■ **Input data**:
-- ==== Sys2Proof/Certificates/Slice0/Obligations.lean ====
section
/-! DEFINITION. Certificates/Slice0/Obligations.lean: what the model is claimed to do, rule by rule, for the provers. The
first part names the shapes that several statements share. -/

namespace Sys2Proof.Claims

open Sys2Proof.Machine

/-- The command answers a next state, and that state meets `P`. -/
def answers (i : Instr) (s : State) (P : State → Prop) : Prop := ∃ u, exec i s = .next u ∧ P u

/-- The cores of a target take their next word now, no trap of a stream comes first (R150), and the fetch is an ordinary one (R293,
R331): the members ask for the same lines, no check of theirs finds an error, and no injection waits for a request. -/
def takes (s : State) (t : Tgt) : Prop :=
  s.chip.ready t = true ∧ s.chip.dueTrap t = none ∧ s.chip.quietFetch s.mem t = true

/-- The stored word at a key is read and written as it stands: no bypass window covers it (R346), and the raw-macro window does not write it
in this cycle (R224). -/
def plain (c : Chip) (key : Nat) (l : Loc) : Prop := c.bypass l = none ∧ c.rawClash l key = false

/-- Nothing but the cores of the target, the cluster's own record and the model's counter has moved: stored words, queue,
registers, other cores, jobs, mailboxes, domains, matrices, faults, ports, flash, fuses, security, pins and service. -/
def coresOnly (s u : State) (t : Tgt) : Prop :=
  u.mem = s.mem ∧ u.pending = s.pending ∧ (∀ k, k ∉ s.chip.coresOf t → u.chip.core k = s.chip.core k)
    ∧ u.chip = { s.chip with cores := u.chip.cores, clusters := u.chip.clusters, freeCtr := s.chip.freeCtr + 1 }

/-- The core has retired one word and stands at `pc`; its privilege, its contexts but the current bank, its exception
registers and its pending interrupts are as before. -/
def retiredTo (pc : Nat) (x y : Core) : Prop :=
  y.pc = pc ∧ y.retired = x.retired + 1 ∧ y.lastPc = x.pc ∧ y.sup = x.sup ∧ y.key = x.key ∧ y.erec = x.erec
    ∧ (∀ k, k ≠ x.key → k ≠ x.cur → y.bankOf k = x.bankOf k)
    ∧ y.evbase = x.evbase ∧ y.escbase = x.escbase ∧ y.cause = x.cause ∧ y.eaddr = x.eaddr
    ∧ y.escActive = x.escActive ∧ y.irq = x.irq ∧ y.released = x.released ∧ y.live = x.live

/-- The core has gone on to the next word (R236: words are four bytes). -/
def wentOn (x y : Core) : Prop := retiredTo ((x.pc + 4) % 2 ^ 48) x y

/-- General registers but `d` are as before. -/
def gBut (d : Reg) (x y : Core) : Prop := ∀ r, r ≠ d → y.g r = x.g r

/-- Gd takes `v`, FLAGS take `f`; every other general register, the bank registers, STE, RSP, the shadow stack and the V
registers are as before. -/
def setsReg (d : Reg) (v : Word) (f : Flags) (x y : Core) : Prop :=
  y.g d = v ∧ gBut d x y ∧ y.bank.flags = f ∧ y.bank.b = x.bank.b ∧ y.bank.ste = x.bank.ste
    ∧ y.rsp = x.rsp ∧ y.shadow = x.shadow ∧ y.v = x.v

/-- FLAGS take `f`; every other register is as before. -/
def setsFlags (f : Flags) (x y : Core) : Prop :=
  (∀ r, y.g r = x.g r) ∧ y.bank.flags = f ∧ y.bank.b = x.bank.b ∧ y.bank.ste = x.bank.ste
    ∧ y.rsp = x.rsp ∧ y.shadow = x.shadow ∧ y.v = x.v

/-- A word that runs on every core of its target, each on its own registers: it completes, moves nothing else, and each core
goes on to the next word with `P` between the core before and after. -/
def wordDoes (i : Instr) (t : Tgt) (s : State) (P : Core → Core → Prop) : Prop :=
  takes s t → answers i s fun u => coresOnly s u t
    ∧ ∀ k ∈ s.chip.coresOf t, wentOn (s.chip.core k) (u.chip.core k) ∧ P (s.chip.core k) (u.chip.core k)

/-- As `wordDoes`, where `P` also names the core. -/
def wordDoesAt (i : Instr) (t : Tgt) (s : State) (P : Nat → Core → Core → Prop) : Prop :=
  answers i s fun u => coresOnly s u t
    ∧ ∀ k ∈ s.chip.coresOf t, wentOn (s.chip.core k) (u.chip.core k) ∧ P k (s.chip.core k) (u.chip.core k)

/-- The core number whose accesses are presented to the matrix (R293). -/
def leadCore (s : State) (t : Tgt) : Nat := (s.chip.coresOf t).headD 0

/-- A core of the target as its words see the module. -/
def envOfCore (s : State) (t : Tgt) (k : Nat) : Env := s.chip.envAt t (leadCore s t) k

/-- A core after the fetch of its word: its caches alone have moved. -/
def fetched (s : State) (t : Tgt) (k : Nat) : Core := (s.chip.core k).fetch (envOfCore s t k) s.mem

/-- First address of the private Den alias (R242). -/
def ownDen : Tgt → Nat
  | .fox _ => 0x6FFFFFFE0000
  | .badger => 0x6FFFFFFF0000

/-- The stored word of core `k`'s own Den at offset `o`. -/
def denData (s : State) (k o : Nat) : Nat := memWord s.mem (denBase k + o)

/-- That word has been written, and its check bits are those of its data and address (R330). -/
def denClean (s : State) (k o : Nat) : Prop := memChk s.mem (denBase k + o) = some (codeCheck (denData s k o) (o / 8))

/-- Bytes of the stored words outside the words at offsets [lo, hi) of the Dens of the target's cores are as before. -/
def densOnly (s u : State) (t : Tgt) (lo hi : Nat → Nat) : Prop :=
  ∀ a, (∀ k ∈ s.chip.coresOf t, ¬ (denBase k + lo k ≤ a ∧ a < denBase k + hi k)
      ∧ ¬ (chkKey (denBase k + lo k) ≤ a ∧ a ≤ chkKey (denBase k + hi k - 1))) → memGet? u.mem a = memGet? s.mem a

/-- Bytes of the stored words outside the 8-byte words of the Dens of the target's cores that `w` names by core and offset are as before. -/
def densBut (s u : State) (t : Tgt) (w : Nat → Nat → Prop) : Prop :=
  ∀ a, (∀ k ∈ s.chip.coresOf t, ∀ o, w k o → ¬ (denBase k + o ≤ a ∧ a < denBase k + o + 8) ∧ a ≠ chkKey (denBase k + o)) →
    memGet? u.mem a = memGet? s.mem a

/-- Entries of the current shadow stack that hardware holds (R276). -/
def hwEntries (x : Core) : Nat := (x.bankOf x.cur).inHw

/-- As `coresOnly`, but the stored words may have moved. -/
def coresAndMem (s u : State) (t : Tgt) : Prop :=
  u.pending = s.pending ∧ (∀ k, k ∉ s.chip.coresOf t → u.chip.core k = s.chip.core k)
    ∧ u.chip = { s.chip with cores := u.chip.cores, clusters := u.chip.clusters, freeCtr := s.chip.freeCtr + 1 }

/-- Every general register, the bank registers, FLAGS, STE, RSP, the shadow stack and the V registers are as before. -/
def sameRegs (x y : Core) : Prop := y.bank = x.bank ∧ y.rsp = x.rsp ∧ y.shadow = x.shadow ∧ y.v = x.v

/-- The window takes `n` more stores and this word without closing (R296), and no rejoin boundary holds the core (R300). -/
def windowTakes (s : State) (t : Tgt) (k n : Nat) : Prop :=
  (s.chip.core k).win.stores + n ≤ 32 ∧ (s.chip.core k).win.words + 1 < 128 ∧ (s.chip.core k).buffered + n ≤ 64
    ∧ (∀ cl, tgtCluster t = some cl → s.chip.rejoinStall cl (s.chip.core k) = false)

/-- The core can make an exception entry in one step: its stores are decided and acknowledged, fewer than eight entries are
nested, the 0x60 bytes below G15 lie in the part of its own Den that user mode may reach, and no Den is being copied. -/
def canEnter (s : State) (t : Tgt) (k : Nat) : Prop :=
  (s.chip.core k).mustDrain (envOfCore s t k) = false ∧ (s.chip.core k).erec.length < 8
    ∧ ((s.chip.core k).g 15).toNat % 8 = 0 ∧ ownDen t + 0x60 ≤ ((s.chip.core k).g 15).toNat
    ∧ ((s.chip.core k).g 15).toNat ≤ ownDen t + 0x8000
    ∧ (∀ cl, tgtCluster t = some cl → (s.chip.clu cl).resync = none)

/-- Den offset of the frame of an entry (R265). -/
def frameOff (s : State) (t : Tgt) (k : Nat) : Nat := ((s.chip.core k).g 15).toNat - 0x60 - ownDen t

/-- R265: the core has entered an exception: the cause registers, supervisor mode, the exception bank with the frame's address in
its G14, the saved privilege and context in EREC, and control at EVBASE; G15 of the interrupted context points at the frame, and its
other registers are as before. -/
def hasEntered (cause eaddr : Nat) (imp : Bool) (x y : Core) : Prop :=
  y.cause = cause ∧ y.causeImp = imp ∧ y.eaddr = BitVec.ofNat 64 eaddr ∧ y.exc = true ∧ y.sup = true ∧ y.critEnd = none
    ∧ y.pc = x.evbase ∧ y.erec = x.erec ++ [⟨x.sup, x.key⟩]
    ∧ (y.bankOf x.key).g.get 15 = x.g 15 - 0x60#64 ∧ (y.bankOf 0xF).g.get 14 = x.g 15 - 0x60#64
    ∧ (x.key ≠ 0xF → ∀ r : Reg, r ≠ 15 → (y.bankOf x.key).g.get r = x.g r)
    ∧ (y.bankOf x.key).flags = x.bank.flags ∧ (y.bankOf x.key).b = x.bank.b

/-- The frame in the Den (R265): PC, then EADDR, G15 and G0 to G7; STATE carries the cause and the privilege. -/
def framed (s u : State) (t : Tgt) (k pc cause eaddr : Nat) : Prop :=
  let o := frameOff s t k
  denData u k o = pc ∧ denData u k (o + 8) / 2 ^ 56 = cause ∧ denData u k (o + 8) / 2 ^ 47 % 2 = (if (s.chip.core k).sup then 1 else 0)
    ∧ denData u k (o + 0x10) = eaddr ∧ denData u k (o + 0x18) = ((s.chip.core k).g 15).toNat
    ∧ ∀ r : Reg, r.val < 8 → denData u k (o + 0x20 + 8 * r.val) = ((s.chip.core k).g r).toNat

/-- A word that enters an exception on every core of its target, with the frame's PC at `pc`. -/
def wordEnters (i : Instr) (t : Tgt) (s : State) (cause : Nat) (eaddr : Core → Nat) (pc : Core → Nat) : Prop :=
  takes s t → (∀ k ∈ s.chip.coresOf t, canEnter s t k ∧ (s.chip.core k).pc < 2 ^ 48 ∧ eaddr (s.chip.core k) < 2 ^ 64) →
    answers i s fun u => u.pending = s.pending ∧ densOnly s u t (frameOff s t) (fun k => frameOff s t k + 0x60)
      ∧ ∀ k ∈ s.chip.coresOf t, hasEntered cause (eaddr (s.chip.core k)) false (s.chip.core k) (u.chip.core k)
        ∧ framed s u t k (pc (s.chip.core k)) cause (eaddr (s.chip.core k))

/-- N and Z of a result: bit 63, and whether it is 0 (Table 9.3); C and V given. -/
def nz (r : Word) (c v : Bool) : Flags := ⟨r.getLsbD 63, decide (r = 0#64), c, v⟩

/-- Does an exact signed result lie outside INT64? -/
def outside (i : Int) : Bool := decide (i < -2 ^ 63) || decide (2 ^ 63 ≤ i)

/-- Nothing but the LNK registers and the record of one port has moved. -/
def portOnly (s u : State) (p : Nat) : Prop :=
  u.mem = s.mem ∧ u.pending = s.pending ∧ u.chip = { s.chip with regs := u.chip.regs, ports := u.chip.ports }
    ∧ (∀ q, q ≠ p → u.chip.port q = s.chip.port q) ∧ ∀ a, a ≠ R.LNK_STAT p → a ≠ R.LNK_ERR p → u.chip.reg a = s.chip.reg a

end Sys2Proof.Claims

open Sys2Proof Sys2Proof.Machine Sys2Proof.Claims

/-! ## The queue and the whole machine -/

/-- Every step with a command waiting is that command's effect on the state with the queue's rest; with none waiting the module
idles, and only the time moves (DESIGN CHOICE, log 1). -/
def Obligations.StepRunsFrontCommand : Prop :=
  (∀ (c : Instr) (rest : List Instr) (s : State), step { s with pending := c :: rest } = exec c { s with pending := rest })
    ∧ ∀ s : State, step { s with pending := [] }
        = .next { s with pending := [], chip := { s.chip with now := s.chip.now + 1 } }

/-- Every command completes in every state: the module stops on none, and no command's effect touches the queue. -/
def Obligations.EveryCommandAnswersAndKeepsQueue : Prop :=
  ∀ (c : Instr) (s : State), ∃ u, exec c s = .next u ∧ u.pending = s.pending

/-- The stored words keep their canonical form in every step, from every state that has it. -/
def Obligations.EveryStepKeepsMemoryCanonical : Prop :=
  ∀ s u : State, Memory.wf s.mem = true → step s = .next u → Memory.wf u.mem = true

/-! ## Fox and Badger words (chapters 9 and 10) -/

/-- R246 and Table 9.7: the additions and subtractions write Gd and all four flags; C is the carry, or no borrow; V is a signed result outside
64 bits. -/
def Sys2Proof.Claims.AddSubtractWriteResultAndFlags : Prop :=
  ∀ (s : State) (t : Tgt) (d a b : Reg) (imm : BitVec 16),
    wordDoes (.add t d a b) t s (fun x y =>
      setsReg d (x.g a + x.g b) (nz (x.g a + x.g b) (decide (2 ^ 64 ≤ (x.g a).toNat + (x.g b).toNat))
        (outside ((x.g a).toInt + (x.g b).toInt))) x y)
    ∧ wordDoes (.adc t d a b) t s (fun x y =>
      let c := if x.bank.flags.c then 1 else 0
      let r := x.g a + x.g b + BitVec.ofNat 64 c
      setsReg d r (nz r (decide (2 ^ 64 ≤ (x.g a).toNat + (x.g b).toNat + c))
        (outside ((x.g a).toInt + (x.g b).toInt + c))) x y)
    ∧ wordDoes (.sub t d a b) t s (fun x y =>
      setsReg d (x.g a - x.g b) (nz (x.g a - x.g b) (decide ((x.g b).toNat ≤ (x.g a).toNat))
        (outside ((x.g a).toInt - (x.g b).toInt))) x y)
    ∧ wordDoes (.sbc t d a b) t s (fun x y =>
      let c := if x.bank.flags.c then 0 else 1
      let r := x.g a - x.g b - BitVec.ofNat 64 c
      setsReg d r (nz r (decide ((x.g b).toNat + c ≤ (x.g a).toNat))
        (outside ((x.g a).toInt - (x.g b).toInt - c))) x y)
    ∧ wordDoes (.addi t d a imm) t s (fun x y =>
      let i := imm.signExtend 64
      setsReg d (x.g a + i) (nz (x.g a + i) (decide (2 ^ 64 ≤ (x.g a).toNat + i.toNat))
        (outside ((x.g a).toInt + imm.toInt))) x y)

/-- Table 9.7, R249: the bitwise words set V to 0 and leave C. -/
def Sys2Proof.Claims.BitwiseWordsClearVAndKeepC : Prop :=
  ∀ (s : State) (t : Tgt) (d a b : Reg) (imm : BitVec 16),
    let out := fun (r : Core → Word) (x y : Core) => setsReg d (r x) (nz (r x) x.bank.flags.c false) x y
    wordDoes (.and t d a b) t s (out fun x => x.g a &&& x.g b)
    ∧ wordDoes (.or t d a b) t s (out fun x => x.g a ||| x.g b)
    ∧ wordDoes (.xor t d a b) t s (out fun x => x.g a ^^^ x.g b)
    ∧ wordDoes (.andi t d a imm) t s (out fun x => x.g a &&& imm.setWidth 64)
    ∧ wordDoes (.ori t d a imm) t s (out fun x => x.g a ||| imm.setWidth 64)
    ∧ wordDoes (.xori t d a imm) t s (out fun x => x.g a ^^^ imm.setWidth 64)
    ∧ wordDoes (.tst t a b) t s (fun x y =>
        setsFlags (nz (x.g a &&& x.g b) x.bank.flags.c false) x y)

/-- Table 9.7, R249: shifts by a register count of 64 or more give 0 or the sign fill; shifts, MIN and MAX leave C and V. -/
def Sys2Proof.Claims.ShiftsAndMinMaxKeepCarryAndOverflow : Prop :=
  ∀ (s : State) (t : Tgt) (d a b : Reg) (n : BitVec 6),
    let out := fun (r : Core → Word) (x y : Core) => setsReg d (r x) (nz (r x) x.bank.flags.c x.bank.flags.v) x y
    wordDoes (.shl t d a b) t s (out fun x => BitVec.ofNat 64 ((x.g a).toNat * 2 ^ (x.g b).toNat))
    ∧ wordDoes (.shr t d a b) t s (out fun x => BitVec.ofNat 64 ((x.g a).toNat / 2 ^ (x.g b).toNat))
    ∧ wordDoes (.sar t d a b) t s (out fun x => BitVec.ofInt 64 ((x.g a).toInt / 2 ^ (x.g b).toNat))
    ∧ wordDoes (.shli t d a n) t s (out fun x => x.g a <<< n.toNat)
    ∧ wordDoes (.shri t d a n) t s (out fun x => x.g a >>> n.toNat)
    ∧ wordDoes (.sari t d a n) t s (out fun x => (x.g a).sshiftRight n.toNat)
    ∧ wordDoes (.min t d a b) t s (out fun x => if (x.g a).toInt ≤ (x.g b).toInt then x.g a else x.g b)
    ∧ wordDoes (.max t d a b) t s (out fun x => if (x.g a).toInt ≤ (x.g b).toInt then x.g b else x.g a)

■ **Problem**:
Check each line of the records above for "bypass", and copy those that have it.

■ **Expected answer**:
/-- The stored word at a key is read and written as it stands: no bypass window covers it (R346), and the raw-macro window does not write it
def plain (c : Chip) (key : Nat) (l : Loc) : Prop := c.bypass l = none ∧ c.rawClash l key = false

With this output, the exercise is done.